[Collected data entries]
┄┄┄┄┄┄┄┄┄┄

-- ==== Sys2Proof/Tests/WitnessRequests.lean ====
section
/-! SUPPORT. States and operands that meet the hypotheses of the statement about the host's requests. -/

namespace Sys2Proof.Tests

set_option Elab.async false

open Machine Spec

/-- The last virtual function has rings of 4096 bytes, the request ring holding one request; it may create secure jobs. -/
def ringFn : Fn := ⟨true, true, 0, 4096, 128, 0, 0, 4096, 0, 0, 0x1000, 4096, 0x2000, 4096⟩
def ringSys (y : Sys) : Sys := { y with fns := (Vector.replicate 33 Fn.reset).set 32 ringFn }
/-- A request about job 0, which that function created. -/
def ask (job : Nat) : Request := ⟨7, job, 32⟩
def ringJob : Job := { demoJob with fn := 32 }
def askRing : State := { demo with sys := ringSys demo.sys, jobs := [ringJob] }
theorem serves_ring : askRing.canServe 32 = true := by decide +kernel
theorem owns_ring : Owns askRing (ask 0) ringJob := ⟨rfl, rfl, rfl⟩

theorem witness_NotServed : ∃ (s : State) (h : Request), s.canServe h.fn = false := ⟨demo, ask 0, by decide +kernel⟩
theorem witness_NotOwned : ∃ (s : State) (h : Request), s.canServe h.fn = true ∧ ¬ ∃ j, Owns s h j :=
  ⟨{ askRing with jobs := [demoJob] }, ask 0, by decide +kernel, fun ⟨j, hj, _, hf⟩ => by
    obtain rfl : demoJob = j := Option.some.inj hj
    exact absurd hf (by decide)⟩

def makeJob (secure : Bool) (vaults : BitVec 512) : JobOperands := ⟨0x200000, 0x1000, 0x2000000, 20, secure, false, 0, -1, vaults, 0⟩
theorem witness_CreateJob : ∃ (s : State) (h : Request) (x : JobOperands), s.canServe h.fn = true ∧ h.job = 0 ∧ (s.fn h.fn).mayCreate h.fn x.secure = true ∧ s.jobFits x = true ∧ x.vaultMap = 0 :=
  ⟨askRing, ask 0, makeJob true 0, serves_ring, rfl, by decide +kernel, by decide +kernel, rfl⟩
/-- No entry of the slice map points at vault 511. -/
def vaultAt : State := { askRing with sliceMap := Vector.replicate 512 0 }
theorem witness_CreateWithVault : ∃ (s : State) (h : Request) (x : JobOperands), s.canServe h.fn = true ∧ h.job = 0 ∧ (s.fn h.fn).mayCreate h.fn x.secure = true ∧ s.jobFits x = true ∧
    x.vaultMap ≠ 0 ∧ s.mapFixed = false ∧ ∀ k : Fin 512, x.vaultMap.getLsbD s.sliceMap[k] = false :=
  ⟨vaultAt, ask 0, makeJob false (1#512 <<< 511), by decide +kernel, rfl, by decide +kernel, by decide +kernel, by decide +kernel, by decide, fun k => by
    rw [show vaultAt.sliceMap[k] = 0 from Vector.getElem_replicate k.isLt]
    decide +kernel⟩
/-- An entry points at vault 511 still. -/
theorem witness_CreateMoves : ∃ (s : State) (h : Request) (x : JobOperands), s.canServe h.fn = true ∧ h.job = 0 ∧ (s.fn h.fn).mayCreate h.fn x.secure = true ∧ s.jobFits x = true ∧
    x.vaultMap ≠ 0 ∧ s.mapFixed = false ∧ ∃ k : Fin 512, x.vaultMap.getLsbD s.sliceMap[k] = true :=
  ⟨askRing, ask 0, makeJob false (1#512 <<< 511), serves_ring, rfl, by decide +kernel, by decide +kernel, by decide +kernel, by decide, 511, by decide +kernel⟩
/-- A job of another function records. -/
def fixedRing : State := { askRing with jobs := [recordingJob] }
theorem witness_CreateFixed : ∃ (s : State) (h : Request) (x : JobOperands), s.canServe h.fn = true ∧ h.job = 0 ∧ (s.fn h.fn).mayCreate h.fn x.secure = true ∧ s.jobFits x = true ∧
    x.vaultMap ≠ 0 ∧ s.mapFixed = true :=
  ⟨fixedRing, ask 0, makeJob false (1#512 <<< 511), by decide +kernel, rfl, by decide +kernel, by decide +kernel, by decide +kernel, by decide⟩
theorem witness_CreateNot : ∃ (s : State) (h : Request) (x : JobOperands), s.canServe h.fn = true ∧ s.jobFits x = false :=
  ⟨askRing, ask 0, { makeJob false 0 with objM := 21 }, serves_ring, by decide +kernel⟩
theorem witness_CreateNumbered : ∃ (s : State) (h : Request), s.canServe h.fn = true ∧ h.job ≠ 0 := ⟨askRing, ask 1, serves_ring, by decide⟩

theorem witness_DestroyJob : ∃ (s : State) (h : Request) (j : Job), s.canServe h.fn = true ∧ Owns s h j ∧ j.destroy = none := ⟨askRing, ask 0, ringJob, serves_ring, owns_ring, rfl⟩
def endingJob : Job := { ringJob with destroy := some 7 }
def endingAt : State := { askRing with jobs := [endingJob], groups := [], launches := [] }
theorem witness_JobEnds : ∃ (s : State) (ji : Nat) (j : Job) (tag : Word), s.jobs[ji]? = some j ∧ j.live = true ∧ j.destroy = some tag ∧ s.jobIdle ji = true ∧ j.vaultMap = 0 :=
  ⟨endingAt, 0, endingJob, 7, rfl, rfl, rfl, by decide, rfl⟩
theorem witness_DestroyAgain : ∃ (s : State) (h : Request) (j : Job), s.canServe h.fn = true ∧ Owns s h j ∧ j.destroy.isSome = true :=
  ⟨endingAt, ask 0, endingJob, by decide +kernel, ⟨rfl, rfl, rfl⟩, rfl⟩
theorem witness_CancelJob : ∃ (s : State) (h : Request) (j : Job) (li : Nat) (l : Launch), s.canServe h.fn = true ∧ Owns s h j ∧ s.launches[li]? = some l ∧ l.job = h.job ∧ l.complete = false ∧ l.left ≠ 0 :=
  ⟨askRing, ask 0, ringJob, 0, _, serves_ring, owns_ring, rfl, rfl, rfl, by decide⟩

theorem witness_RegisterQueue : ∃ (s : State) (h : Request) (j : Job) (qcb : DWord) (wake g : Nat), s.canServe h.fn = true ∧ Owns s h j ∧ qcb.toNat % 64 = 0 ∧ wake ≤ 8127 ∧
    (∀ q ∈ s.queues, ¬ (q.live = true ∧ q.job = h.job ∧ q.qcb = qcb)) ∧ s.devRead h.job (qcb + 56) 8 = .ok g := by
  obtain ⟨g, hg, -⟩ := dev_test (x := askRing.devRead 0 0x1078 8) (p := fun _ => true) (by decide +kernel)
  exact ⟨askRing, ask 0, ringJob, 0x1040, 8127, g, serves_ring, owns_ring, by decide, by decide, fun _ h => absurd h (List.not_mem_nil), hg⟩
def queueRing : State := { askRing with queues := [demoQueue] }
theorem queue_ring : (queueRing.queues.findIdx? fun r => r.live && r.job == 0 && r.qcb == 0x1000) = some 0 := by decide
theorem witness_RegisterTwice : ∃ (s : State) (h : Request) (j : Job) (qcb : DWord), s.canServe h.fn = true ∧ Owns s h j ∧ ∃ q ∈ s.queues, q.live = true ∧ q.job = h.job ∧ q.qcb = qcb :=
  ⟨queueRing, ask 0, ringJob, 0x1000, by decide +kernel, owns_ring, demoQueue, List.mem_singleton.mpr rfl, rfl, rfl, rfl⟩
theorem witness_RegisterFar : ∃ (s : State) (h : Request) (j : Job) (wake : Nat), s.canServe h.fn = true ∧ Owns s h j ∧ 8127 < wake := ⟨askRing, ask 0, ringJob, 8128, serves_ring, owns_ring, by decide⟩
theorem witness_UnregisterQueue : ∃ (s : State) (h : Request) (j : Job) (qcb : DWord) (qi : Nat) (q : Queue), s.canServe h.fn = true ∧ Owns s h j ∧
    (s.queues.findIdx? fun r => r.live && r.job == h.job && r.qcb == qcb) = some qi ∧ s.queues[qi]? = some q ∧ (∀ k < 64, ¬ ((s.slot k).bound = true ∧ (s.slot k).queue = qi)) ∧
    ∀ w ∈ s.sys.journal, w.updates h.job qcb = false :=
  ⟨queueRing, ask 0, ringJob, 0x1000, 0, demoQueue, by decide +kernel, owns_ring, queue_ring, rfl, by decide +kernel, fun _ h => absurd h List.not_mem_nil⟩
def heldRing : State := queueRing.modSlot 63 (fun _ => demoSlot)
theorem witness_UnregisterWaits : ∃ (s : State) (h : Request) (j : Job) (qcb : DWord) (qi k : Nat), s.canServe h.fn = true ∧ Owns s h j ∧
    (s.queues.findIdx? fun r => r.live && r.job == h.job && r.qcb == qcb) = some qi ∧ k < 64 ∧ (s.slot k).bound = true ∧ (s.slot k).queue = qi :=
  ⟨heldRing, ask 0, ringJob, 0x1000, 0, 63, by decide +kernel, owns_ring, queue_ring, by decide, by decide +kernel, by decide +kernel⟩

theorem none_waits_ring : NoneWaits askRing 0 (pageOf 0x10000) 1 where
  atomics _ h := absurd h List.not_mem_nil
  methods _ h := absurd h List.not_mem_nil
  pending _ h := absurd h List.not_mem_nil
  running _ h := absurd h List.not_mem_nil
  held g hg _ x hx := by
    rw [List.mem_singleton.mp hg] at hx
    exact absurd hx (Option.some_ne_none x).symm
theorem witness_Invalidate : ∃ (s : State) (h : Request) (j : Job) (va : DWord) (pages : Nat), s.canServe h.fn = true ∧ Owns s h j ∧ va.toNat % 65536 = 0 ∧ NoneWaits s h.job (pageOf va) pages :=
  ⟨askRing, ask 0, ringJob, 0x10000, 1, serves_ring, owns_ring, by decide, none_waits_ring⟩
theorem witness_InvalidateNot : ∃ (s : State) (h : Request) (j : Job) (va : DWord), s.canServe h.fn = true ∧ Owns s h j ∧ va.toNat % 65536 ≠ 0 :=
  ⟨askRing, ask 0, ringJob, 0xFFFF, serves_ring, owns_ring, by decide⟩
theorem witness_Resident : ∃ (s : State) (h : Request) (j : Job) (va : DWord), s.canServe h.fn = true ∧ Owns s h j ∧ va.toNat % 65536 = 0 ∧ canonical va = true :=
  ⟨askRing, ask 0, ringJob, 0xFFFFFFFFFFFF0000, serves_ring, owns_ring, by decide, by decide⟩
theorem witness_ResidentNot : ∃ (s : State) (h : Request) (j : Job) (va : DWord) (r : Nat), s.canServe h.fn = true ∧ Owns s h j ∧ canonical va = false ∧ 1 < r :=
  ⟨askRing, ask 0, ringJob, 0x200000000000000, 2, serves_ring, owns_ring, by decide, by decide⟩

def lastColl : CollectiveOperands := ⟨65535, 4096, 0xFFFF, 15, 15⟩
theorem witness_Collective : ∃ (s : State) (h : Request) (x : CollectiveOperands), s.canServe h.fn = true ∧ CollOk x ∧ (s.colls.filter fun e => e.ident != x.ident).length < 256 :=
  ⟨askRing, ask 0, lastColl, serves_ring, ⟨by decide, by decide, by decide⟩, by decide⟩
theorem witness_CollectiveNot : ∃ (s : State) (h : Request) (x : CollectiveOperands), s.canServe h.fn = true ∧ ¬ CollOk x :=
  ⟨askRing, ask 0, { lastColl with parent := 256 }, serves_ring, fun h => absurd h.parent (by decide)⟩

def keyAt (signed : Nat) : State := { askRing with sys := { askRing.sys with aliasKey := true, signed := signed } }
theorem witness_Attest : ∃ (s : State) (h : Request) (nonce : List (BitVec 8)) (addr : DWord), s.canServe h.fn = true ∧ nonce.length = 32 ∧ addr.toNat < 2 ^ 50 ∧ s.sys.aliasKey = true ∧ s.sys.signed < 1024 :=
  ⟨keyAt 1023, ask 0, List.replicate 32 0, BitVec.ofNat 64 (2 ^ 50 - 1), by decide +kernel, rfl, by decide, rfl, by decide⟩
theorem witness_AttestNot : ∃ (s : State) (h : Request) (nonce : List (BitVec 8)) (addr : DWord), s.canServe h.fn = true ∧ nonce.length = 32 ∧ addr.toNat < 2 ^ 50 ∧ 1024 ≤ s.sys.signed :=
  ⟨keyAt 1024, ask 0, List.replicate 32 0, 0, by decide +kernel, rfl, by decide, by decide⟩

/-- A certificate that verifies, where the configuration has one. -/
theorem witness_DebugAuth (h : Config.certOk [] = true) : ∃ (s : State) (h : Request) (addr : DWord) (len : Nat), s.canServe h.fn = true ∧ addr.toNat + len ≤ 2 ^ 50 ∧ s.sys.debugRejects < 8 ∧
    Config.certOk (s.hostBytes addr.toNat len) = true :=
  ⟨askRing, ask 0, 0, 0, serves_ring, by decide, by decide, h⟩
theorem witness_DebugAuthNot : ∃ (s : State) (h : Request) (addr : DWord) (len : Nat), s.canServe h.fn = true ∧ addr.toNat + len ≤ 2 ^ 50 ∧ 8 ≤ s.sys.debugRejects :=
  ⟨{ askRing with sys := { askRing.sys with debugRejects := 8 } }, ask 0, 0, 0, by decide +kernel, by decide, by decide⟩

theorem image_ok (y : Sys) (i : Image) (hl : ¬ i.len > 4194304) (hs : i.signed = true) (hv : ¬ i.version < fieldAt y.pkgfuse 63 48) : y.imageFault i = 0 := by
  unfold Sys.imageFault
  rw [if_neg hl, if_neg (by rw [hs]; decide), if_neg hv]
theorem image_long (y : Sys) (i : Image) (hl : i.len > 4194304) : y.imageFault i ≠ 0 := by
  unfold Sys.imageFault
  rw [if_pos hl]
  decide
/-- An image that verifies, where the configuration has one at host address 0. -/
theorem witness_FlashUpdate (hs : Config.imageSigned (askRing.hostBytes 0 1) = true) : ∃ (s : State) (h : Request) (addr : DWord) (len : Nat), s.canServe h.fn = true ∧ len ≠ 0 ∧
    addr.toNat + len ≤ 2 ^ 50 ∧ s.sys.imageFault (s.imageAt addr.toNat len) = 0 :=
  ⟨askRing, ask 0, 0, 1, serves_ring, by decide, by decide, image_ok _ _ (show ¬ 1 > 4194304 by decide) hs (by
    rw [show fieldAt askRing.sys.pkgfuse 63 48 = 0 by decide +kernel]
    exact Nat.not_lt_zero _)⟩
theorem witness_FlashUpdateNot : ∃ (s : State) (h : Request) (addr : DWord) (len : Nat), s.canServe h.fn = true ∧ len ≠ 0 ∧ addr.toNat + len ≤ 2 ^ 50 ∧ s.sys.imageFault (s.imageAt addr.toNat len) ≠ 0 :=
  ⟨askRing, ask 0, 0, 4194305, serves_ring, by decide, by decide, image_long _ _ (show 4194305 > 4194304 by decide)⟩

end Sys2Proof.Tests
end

┄┄┄┄┄┄┄┄┄┄

▸ Problem description
Would you please copy all lines in the data that contain the word "CollectiveOperands"?

▸ Result
def lastColl : CollectiveOperands := ⟨65535, 4096, 0xFFFF, 15, 15⟩
theorem witness_Collective : ∃ (s : State) (h : Request) (x : CollectiveOperands), s.canServe h.fn = true ∧ CollOk x ∧ (s.colls.filter fun e => e.ident != x.ident).length < 256 :=
theorem witness_CollectiveNot : ∃ (s : State) (h : Request) (x : CollectiveOperands), s.canServe h.fn = true ∧ ¬ CollOk x :=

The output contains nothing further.